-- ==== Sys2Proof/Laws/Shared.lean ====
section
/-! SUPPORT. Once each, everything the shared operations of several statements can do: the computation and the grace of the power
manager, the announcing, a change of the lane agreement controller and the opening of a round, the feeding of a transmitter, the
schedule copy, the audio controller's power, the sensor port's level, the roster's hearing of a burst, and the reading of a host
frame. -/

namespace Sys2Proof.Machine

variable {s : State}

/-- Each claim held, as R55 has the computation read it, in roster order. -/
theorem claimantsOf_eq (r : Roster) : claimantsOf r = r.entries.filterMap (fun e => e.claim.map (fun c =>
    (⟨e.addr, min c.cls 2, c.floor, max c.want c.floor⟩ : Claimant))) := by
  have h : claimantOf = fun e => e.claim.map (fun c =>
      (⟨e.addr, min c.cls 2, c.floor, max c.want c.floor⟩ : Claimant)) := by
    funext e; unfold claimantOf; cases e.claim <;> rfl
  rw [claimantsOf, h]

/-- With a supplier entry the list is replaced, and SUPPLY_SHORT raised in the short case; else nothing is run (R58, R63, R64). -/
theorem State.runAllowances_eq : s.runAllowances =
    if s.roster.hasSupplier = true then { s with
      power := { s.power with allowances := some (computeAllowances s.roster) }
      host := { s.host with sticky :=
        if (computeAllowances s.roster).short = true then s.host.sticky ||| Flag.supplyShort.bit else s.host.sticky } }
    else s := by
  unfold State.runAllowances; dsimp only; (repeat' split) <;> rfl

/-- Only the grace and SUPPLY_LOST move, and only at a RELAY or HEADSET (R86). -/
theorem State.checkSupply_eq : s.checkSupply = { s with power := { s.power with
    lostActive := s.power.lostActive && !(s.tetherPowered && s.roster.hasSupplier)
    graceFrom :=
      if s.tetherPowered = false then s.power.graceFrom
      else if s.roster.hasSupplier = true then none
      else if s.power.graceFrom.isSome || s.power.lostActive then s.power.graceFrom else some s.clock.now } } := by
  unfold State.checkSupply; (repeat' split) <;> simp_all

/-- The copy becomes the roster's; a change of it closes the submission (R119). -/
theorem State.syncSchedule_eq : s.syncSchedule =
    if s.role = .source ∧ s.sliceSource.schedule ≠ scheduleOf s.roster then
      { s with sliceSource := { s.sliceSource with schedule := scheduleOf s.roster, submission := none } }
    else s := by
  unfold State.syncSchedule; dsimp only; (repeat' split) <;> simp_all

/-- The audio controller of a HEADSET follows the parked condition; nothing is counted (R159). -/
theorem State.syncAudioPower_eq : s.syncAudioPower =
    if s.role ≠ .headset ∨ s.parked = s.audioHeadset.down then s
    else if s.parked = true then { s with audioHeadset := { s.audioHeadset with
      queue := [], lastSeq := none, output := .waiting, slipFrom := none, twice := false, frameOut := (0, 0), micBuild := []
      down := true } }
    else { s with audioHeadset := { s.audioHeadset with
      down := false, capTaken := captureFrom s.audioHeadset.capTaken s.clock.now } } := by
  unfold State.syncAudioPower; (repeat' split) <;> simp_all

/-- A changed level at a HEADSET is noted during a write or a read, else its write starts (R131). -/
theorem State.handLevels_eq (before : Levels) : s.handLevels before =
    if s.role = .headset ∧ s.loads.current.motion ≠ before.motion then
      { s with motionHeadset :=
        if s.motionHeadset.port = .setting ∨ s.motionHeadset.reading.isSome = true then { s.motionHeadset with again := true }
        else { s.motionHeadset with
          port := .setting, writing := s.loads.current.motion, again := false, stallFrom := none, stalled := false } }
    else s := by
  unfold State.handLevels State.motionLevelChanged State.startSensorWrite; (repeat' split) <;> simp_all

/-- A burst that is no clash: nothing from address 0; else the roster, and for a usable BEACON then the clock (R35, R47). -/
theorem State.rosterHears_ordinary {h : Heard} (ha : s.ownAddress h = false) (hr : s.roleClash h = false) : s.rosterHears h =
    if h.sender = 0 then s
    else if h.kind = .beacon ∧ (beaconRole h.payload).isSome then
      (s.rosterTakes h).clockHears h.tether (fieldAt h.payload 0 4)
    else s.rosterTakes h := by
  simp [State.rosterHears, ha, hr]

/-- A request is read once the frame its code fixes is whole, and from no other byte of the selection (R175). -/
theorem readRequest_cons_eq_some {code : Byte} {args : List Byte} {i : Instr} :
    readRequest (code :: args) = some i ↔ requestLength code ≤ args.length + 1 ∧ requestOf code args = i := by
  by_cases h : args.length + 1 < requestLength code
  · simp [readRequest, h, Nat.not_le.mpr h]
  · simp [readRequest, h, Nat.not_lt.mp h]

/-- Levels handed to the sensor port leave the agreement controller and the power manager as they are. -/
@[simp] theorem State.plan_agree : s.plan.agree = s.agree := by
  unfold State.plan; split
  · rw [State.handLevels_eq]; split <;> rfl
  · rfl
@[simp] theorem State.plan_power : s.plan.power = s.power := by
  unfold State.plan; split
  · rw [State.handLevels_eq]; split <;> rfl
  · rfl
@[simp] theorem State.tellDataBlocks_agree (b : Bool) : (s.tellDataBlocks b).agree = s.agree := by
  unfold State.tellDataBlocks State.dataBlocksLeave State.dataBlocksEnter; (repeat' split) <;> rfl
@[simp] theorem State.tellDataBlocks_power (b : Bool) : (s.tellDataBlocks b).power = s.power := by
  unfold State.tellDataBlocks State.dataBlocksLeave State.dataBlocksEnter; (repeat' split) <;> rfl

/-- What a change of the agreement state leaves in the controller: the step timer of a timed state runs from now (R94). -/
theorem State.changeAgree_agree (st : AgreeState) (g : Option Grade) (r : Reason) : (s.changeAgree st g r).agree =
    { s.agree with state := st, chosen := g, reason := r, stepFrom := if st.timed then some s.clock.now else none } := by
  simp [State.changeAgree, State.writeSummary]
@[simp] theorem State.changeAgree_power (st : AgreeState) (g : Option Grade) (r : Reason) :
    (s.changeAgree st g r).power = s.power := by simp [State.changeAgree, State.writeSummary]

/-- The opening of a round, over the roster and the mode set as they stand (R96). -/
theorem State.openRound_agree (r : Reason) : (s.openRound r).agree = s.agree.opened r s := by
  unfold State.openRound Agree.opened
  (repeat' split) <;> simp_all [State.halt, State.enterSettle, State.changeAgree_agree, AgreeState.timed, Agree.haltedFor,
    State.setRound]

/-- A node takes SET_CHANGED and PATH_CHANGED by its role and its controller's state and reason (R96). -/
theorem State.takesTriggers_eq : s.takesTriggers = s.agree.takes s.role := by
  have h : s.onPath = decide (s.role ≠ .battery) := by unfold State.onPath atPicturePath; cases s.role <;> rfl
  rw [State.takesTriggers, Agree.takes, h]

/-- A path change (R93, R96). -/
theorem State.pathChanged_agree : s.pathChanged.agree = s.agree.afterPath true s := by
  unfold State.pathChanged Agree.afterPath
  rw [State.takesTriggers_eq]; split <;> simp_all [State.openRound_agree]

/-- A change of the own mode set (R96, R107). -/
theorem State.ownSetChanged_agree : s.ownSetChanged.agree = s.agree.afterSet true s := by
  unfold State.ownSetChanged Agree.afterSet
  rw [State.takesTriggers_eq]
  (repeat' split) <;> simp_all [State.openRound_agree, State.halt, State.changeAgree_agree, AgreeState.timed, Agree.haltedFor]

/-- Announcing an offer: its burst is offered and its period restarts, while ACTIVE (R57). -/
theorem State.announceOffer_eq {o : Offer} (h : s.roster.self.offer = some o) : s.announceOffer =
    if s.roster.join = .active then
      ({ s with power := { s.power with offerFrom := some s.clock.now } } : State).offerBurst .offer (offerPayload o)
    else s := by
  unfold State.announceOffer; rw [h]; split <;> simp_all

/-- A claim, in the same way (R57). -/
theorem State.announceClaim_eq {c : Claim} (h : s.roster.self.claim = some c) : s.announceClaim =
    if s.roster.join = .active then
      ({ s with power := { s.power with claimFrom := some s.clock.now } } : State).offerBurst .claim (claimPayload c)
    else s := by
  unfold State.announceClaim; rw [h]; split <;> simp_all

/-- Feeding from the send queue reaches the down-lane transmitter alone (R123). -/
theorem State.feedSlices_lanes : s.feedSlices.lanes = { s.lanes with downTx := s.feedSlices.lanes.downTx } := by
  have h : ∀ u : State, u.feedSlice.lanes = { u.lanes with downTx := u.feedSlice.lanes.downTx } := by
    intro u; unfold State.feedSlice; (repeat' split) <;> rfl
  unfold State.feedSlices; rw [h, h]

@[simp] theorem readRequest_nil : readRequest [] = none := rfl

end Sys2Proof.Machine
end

---

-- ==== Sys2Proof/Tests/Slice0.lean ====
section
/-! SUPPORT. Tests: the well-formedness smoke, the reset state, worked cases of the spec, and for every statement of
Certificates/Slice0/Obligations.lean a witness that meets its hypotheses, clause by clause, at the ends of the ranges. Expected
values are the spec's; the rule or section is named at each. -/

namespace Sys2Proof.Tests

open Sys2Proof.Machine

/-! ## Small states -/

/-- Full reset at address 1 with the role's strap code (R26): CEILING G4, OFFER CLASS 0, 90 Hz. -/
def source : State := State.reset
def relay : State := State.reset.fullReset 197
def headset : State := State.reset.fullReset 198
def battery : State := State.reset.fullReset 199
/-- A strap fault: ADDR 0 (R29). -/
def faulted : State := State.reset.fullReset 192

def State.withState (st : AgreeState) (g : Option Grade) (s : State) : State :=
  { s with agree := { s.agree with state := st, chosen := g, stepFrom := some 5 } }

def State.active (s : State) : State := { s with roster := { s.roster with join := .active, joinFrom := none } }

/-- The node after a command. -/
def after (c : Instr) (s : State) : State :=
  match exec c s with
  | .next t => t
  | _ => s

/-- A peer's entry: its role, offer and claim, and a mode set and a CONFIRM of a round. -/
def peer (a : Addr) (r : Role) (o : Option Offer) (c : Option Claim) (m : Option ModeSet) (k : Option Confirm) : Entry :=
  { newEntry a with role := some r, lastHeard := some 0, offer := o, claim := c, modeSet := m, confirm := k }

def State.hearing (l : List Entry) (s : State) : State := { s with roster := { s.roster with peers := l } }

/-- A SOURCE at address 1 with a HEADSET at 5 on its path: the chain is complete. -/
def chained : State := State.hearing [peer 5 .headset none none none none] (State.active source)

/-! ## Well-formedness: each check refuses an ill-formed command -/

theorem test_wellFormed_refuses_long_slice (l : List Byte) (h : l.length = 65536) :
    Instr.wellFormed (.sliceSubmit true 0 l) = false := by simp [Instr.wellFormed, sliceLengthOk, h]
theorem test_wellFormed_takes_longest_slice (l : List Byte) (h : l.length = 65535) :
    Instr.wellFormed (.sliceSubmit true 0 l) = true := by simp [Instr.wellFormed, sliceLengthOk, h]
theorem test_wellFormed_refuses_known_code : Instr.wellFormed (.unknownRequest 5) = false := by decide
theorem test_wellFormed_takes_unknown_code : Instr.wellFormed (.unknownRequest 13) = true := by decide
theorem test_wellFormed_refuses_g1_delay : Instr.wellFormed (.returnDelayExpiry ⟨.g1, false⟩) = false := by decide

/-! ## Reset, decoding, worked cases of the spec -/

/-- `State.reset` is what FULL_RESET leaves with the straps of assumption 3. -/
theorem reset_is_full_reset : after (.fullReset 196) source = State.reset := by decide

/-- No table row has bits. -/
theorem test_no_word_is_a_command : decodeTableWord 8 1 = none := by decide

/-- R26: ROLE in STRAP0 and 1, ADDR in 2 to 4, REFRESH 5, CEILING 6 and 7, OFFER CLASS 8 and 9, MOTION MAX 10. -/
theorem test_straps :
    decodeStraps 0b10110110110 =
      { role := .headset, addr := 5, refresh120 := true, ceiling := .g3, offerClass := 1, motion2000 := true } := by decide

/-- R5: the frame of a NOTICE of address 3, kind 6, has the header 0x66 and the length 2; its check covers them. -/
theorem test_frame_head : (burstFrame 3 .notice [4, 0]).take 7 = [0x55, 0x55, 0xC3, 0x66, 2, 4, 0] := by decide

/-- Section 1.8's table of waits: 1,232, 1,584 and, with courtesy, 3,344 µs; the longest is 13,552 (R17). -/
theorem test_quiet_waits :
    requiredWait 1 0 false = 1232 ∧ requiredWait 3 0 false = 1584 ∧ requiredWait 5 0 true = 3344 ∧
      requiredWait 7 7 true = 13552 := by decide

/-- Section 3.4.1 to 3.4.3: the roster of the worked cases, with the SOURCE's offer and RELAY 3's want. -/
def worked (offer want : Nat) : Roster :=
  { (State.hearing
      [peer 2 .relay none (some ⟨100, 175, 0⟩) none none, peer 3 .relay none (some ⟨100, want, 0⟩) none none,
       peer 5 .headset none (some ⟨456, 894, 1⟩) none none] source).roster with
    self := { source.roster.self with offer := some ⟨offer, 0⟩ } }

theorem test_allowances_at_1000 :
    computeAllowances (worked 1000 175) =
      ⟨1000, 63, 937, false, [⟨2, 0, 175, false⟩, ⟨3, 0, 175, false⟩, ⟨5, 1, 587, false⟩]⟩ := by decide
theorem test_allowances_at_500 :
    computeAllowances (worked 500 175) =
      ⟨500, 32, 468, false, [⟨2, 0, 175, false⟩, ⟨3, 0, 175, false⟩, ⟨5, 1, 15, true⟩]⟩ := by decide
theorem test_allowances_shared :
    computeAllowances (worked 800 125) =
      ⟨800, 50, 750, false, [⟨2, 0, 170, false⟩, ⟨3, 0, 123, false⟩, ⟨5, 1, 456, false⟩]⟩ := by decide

TASK PROMPT: Go to the line with "(R35, R47). -/" in the entries above and repeat every line from there through the line with "b).agree = s.agree := by", exactly and with no other text.

OUTPUT:
/-- A burst that is no clash: nothing from address 0; else the roster, and for a usable BEACON then the clock (R35, R47). -/
theorem State.rosterHears_ordinary {h : Heard} (ha : s.ownAddress h = false) (hr : s.roleClash h = false) : s.rosterHears h =
    if h.sender = 0 then s
    else if h.kind = .beacon ∧ (beaconRole h.payload).isSome then
      (s.rosterTakes h).clockHears h.tether (fieldAt h.payload 0 4)
    else s.rosterTakes h := by
  simp [State.rosterHears, ha, hr]

/-- A request is read once the frame its code fixes is whole, and from no other byte of the selection (R175). -/
theorem readRequest_cons_eq_some {code : Byte} {args : List Byte} {i : Instr} :
    readRequest (code :: args) = some i ↔ requestLength code ≤ args.length + 1 ∧ requestOf code args = i := by
  by_cases h : args.length + 1 < requestLength code
  · simp [readRequest, h, Nat.not_le.mpr h]
  · simp [readRequest, h, Nat.not_lt.mp h]

/-- Levels handed to the sensor port leave the agreement controller and the power manager as they are. -/
@[simp] theorem State.plan_agree : s.plan.agree = s.agree := by
  unfold State.plan; split
  · rw [State.handLevels_eq]; split <;> rfl
  · rfl
@[simp] theorem State.plan_power : s.plan.power = s.power := by
  unfold State.plan; split
  · rw [State.handLevels_eq]; split <;> rfl
  · rfl
@[simp] theorem State.tellDataBlocks_agree (b : Bool) : (s.tellDataBlocks b).agree = s.agree := by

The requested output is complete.